Friday, February 10, 2012

I just had my best run since starting to use the Maffetone method. I ran for one hour, covered 4.7 miles, so 4.7 mph and average pulse was 134. This is taking into account an increase in speed for the last 1/4 mile. Ending heart rate was 152.
It will be interesting if this improvement will carry into my long run this weekend.
I could also tell my legs were finally getting a little bit of a challenge again. They feel a little tired now. I really like running by time rather than by distance.
Looks like my plateau and then regression is over for now.
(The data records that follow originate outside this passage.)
-- ==== Sys2Proof/Safety.lean ====
section
/-! DEFINITION. The terms in which claims speak of an instruction: that its agent comes to it, that its registers can be read and written, that its checks pass, and what it leaves alone. -/

namespace Sys2Proof.Machine

open Sys2Proof

namespace State

/-! ### Coming to an instruction -/

/-- The issuing agent comes to its next instruction: it can issue (R122, R187), it is not in the middle of one, and no injection is armed for its group (R398). -/
structure Ready (s : State) : Prop where
  issues : s.canIssue = true
  fresh : s.prog = .start
  calm : s.onCore = true → einjKind s.me = 0

/-- The agent is a slot of a group on a core, which executes the core class (Table 3-24). -/
structure ReadyCore (s : State) : Prop extends Ready s where
  core : s.onCore = true

/-- The agent is a stream thread, which executes the stream class. -/
structure ReadyStream (s : State) : Prop extends Ready s where
  stream : s.onCore = false

/-! ### Registers that let an instruction go on (R42–R44, R146) -/

/-- The agent has the s register: a group those it declared, s62 and s63 besides; a stream thread thirty-two (R42, R186). -/
def SHas (s : State) (r : Nat) : Prop := if s.onCore = true then r < s.me.sregs ∨ r = 62 ∨ r = 63 else r < 32

/-- An s register that can be written: it is there and full (R43). -/
def SDst (s : State) (r : Nat) : Prop := s.SHas r ∧ (s.sreg r).full = true

/-- An s register that can be read: it is there, full and clean (R43, R146). -/
def SSrc (s : State) (r : Nat) : Prop := s.SHas r ∧ (s.sreg r).full = true ∧ (s.sreg r).poison = none

/-- A v register that can be written: it is declared and full. -/
def VDst (s : State) (r : Nat) : Prop := r < s.me.vregs ∧ (s.vreg r).full = true

/-- A v register that can be read in the active lanes: declared, full, and clean in those lanes. -/
def VSrc (s : State) (r : Nat) : Prop := s.VDst r ∧ ∀ l ∈ s.lanes, (s.vreg r).poisonOf l = none

/-- A v register that can be read in every lane of the group. -/
def VAll (s : State) (r : Nat) : Prop := s.VDst r ∧ ∀ l < s.me.width, (s.vreg r).poisonOf l = none

/-! ### What an instruction leaves alone -/

end State

/-- A group without its v, s and k registers, its lane generators, its contexts and the bookkeeping of issue. -/
def Group.husk (g : Group) : Group :=
  { g with
    lastIssue := 0
    waitFrom := none
    walkFault := none
    replay := none
    susp := if g.susp = .full then .none else g.susp
    image := { g.image with
      v := Image.blank.v
      s := Image.blank.s
      k := Image.blank.k
      gens := Image.blank.gens
      slotA := none
      slotB := none
      stack := [] } }

/-- An image without its contexts. -/
def Image.registers (im : Image) : Image := { im with slotA := none, slotB := none, stack := [] }

/-- A stream thread without its s registers, flags, program counter and the bookkeeping of issue. -/
def Thread.husk (h : Thread) : Thread :=
  { h with
    s := Thread.reset.s
    flags := Flags.clear
    pc := 0
    word := 0
    prog := .start
    lastIssue := 0
    walkFault := none
    susp := if h.susp = .full then .none else h.susp }

namespace State

/-- The state without the registers and contexts of the issuing agent and without the bookkeeping of issue: memory, every other agent, everything in progress, and all of the issuing agent that a computation does not touch. -/
def world (s : State) : State := match s.cur with
  | .slot g _ => { s.modGroup g Group.husk with held := [], issues := 0 }
  | .thread c t => { s.modThread c t Thread.husk with held := [], issues := 0 }

/-- The contexts of the issuing group but the one that issues. -/
def others (s : State) : List Path := match s.cur with
  | .slot g b => ((s.grp g).image.slot (!b)).toList ++ (s.grp g).image.stack
  | .thread _ _ => []

end State

/-- What an instruction may change beyond program counters: s, v and k registers, the flags of its slot or thread, the lane generators. -/
structure May where
  s : List Nat := []
  v : List Nat := []
  k : List Nat := []
  flags : Bool := false
  gens : Bool := false

/-- `t` is `s` but for program counters, the bookkeeping of issue and what `m` names. A context that enters a slot (R129) is a context of the group as before. -/
structure Kept (m : May) (s t : State) : Prop where
  agent : t.cur = s.cur
  world : t.world = s.world
  memory : ∀ a, t.mem.byte a = s.mem.byte a
  sregs : ∀ r, r ∉ m.s → t.sreg r = s.sreg r
  vregs : ∀ r, r ∉ m.v → t.vreg r = s.vreg r
  kregs : ∀ r, r ∉ m.k → t.kreg r = s.kreg r
  flags : m.flags = false → t.flags = s.flags
  gens : m.gens = false → t.me.image.gens = s.me.image.gens
  lanes : t.slotMask = s.slotMask
  contexts : (t.others.map State.entering).Perm (s.others.map State.entering)

/-- A column without what its cores' L1 caches hold. -/
def Column.noL1 (x : Column) : Column := { x with cores := x.cores.map fun k => { k with l1 := [] } }

/-- The conditions of Table 3-8, by their values 0 to 9. -/
def conditions38 (f : Flags) : List Bool :=
  [f.z, !f.z, f.n != f.v, f.n == f.v, f.c, !f.c, !f.z && (f.n == f.v), f.z || (f.n != f.v), f.e, !f.e]

namespace State

/-- A target of a transfer of control that passes the checks of R125: a multiple of 4 below the CODE limit. -/
def CodeTarget (s : State) (x : Word) : Prop := x.toNat % 4 = 0 ∧ x.toNat < segLimit (s.seg 4)

/-- No access that has issued and is not performed yet satisfies `p`. -/
def noLate (s : State) (p : Late → Bool) : Bool := s.flight.all fun f => match f.item with
  | .late l => !p l
  | _ => true

/-! ### Taking a trap (R324–R326) -/

/-- The issuing group can enter its handler: it is not privileged, it has a handler, its frame lies at home `h`, on a page that lets it be written, and no earlier access of its core to those bytes is still to be performed (R326, R329). -/
structure Handles (s : State) (g : Nat) (b : Bool) (h : Nat) : Prop where
  agent : s.cur = .slot g b
  there : s.hasGroup g = true
  plain : (s.grp g).privileged = false
  base : (s.grp g).trapbase ≠ 0
  home : s.frameHome (s.grp g) = some h
  quiet : s.noLate (fun l => lateOf (s.grp g).col (s.grp g).core none l && meetPieces (latePieces l) [(h, 64)]) = true
  depth : (s.grp g).regions.length ≤ 8
  memory : s.mem.wf = true

/-- What an instruction reports of its cause. -/
structure Cause where
  cause : Nat
  detail : Nat := 0
  /-- the faulting pointer -/
  addr : Word := 0
  /-- it names another column or device -/
  remote : Bool := false
  /-- the lowest failing lane -/
  lane : Nat := 0
  /-- the lanes on which the instruction acted -/
  lanes : Word
  /-- the word of the instruction -/
  insn : Nat
  /-- where `eret` resumes -/
  pc : Word

/-- The trapping group after entry (R326): s62, mode, privilege and PC of the slot. -/
def entered (s : State) (b : Bool) (x : Group) : Group :=
  { x with
    privileged := true
    trapSlot := b
    trapAt := s.cycles
    susp := .none
    replay := none
    waitFrom := none
    walkFault := none
    image := ({ x.image with
      mode := 0
      s := vmod x.image.s 62 fun _ => ⟨BitVec.ofNat 64 (0xFFFF * 2 ^ 48 + frameOff x), true, none⟩ }).modSlot b fun p =>
        { p with pc := x.trapbase, prog := .start } }

/-- The issuing slot `b` of group `g` enters its handler with a cause, its frame at home `h`: the fields of the frame (Table 20-1), the group, and nothing else but the launch's first cause, the L1 copies of the frame's lines and the context's list of touched pages, on which the frame's page now stands (R279). -/
structure Enters (s t : State) (g : Nat) (b : Bool) (h : Nat) (r : Cause) : Prop where
  cause : bitsOf (t.mem.nat h 64) 0 8 = r.cause
  remote : bitsOf (t.mem.nat h 64) 8 1 = bit r.remote
  sync : bitsOf (t.mem.nat h 64) 9 3 = 0
  slice : bitsOf (t.mem.nat h 64) 13 1 = bit (s.ctx (s.grp g).ctx).expiry
  other : bitsOf (t.mem.nat h 64) 14 1 = bit ((s.grp g).image.slot (!b)).isSome
  slot : bitsOf (t.mem.nat h 64) 16 1 = bit b
  depth : bitsOf (t.mem.nat h 64) 17 4 = (s.grp g).regions.length
  lane : bitsOf (t.mem.nat h 64) 24 6 = r.lane
  pc : bitsOf (t.mem.nat h 64) 32 32 = r.pc.toNat % 2 ^ 32
  insn : bitsOf (t.mem.nat h 64) 64 32 = r.insn
  mode : bitsOf (t.mem.nat h 64) 96 18 = (s.grp g).image.mode.toNat
  flags : ofCc (bitsOf (t.mem.nat h 64) 114 5) = s.flags
  addr : bitsOf (t.mem.nat h 64) 128 64 = r.addr.toNat
  lanes : bitsOf (t.mem.nat h 64) 192 64 = r.lanes.toNat
  detail : bitsOf (t.mem.nat h 64) 256 64 = r.detail
  saved62 : bitsOf (t.mem.nat h 64) 320 64 = (s.sval 62).toNat
  time : bitsOf (t.mem.nat h 64) 384 64 = s.time % 2 ^ 64
  bytes : ∀ a, a < h ∨ h + 64 ≤ a → t.mem.byte a = s.mem.byte a
  groups : t.groups = s.groups.map fun x => if x.id = g then s.entered b x else x
  launches : t.launches = s.launches.map fun x => if x.id = (s.grp g).launch then { x with cause := some (x.cause.getD r.cause) } else x
  cols : t.cols.map Column.noL1 = s.cols.map Column.noL1
  pages : t.ctxs = (s.touchAt (s.grp g).ctx (s.grp g).col (frameOff (s.grp g))).ctxs
  rest : { t with mem := s.mem, ctxs := s.ctxs, groups := s.groups, launches := s.launches, cols := s.cols, held := s.held, issues := s.issues } = s

/-! ### Results -/

/-- An s register holds a result: the value, full and clean; s0 stays zero (R40, R43). -/
def SGets (t : State) (d : Nat) (x : Word) : Prop := t.sreg d = if d = 0 then SReg.zero else ⟨x, true, none⟩

/-- A v register holds a result in these lanes, clean there; its other lanes are as they were (R83, R146). -/
def VWrites (s t : State) (d : Nat) (ls : List Nat) (f : Nat → Word) : Prop :=
  (t.vreg d).full = (s.vreg d).full ∧
  ∀ l < 64, if l ∈ ls then t.vlane d l = f l ∧ (t.vreg d).poisonOf l = none
    else t.vlane d l = s.vlane d l ∧ (t.vreg d).poisonOf l = (s.vreg d).poisonOf l

/-- A v register holds a result in the active lanes of `s`. -/
def VGets (s t : State) (d : Nat) (f : Nat → Word) : Prop := VWrites s t d s.lanes f

/-- A k register holds a result: k0 stays all ones, bits at or above the width are zero (R41). -/
def KGets (s t : State) (d : Nat) (x : Word) : Prop :=
  t.kreg d = if d = 0 then s.kreg 0 else BitVec.ofNat 64 (x.toNat % 2 ^ s.me.width)

end State

/-- An element `r` of type `t` is the fit of an exact integer (R69, R85): the nearest value of the type under `SAT`, else the one congruent modulo 2^w. -/
def Fitted (t : Nat) (sat : Bool) (x : Int) (r : Nat) : Prop :=
  r < 2 ^ ewidth t ∧ iminOf t ≤ ival t r ∧ ival t r ≤ imaxOf t ∧
    if sat = true then ival t r = max (iminOf t) (min (imaxOf t) x) else (ival t r - x) % 2 ^ ewidth t = 0

/-- Two children of a node of the tree of R72, where an absent one lets the other pass. -/
def combineNodes (op : Nat → Nat → Nat) : Option Nat → Option Nat → Option Nat
  | some x, some y => some (op x y)
  | some x, none => some x
  | none, y => y

/-- Node `i` of level `n` of the balanced binary tree of R72, over what stands at each position. -/
def treeNode (op : Nat → Nat → Nat) (x : Nat → Option Nat) : Nat → Nat → Option Nat
  | 0, i => x i
  | n + 1, i => combineNodes op (treeNode op x n (2 * i)) (treeNode op x n (2 * i + 1))

/-- A lane generator after `n` elements, stepped where the mode rounds stochastically (R67). -/
def stepped (sr : Bool) (n : Nat) (g : BitVec 32) : BitVec 32 := if sr = true then Nat.repeat genStep n g else g

/-- The generators after an instruction that rounds `n` elements in each of these lanes (R67). -/
def State.Steps (s t : State) (ls : List Nat) (sr : Bool) (n : Nat) : Prop := ∀ l < 64, t.gen l = if l ∈ ls then stepped sr n (s.gen l) else s.gen l

/-- An event comes about, and what it leaves is `u` but for the bookkeeping of issue. -/
def State.Brings (s : State) (i : Instr) (u : State) : Prop := ∃ t, exec i s = .next t ∧ { t with held := u.held, issues := u.issues } = u

/-- An instruction completes: the agent goes on to the next word, and what it leaves is `u` but for program counters and the bookkeeping of issue. -/
def State.Does (s : State) (i : Instr) (u : State) : Prop := ∃ t, exec i s = .next t ∧ t.pc = s.pc + 4 ∧ Kept {} u t

/-- An instruction does not complete yet: it holds its slot (R122). -/
def State.Waits (s : State) (i : Instr) : Prop := ∃ t, exec i s = .next t ∧ t.pc = s.pc ∧ t.held.contains s.cur = true

/-! ### Accesses to memory (R26–R31, R154, R309) -/

/-- Home of byte `i` of an access whose bytes lie in these pieces: home and size of each. -/
def homeByte : List (Nat × Nat) → Nat → Nat
  | [], i => i
  | p :: ps, i => if i < p.2 then p.1 + i else homeByte ps (i - p.2)

namespace State

/-- An access of an instruction to a space (kinds: 0 load, 1 store, 2 atomic) that passes the checks of R31 on its pointer, the segment's limit and the alignment; ARG is not written. -/
structure Allowed (s : State) (space kind align : Nat) (r : Req) : Prop where
  here : s.ptrHere r.ptr = true
  written : space = 3 → kind = 0
  limit : s.wholeSpace space = true ∨ r.off + r.size ≤ segLimit (s.seg (segOf space))
  aligned : r.off % align = 0

/-- An allowed access to TAL, GLB or ARG whose pages the agent's TLB lets it use, with the pieces of home memory in which its bytes lie (R309). -/
structure Reaches (s : State) (space kind align : Nat) (r : Req) (ps : List (Nat × Nat)) : Prop extends Allowed s space kind align r where
  homes : s.translateSpan ((if s.wholeSpace space then 0 else segBase (s.seg (segOf space))) + r.off) r.size kind (withOff r.ptr r.off) r.lane = .ok ps

/-- The accesses of an instruction of the issuing group that are performed later (R254, R264). -/
def lateItem (s : State) (g : Nat) (op : LateOp) (accs : List LateAcc) (d : Option Dest) : Item :=
  .late { col := s.myCol, core := s.myCore, thr := none, grp := g, op := op, accs := accs, dst := d, strike := none }

/-- What a load of a core that comes at `bound` can read at a home address: what the last of the core's own earlier stores leaves there, where that store is still to be performed; else what the core's L1 holds, or what the home holds (R156, R158, R263). -/
def SeesAt (s : State) (col core bound : Nat) (inv : Bool) (a x : Nat) : Prop :=
  match s.lateByte col core none bound a with
  | some y => x = y.toNat
  | none => x = (s.mem.byte a).toNat ∨ x = (s.l1Byte col core a inv).toNat

/-- What a load of the issuing group can read at a home address. -/
def Sees (s : State) (inv : Bool) (a x : Nat) : Prop := s.SeesAt s.myCol s.myCore s.nextId inv a x

/-- The poison that a load of bytes at these home addresses brings: none where home and L1 are clean, a mark where both are marked (R146, R156). -/
def Marked (s : State) (inv : Bool) (as : List Nat) (p : Option Poison) : Prop :=
  (p = none ∨ p = some .line) ∧ ((∀ a ∈ as, s.mem.isPoisoned a = false ∧ s.l1Poisoned s.myCol s.myCore a inv = false) → p = none) ∧
  ((∃ a ∈ as, s.mem.isPoisoned a = true ∧ s.l1Poisoned s.myCol s.myCore a inv = true) → p = some .line)

end State

end Sys2Proof.Machine
end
So now I have hope of actually improving my time from last year's half marathon of 2hrs. 47 min.
I have not decided at what pace to try to run the half-marathon yet. I still have 3 weeks and will wait and see how the next two long runs go. Instead of increasing miles I'll will run both of them for 2 hrs. 30 minutes and see if I can cover more ground during that time.
It was cold and foggy outside so now I'll reward myself with some nice vegetarian lentil stew with melted cheese on top that my daughter made for us yesterday. Yum. emoticon

  
  Member Comments About This Blog Post:

KKINNEA 2/14/2012 12:50PM

    When I ran my marathon this weekend, I chatted with one of the guys I coached/paced about Maffetone - I think he's going to check it out!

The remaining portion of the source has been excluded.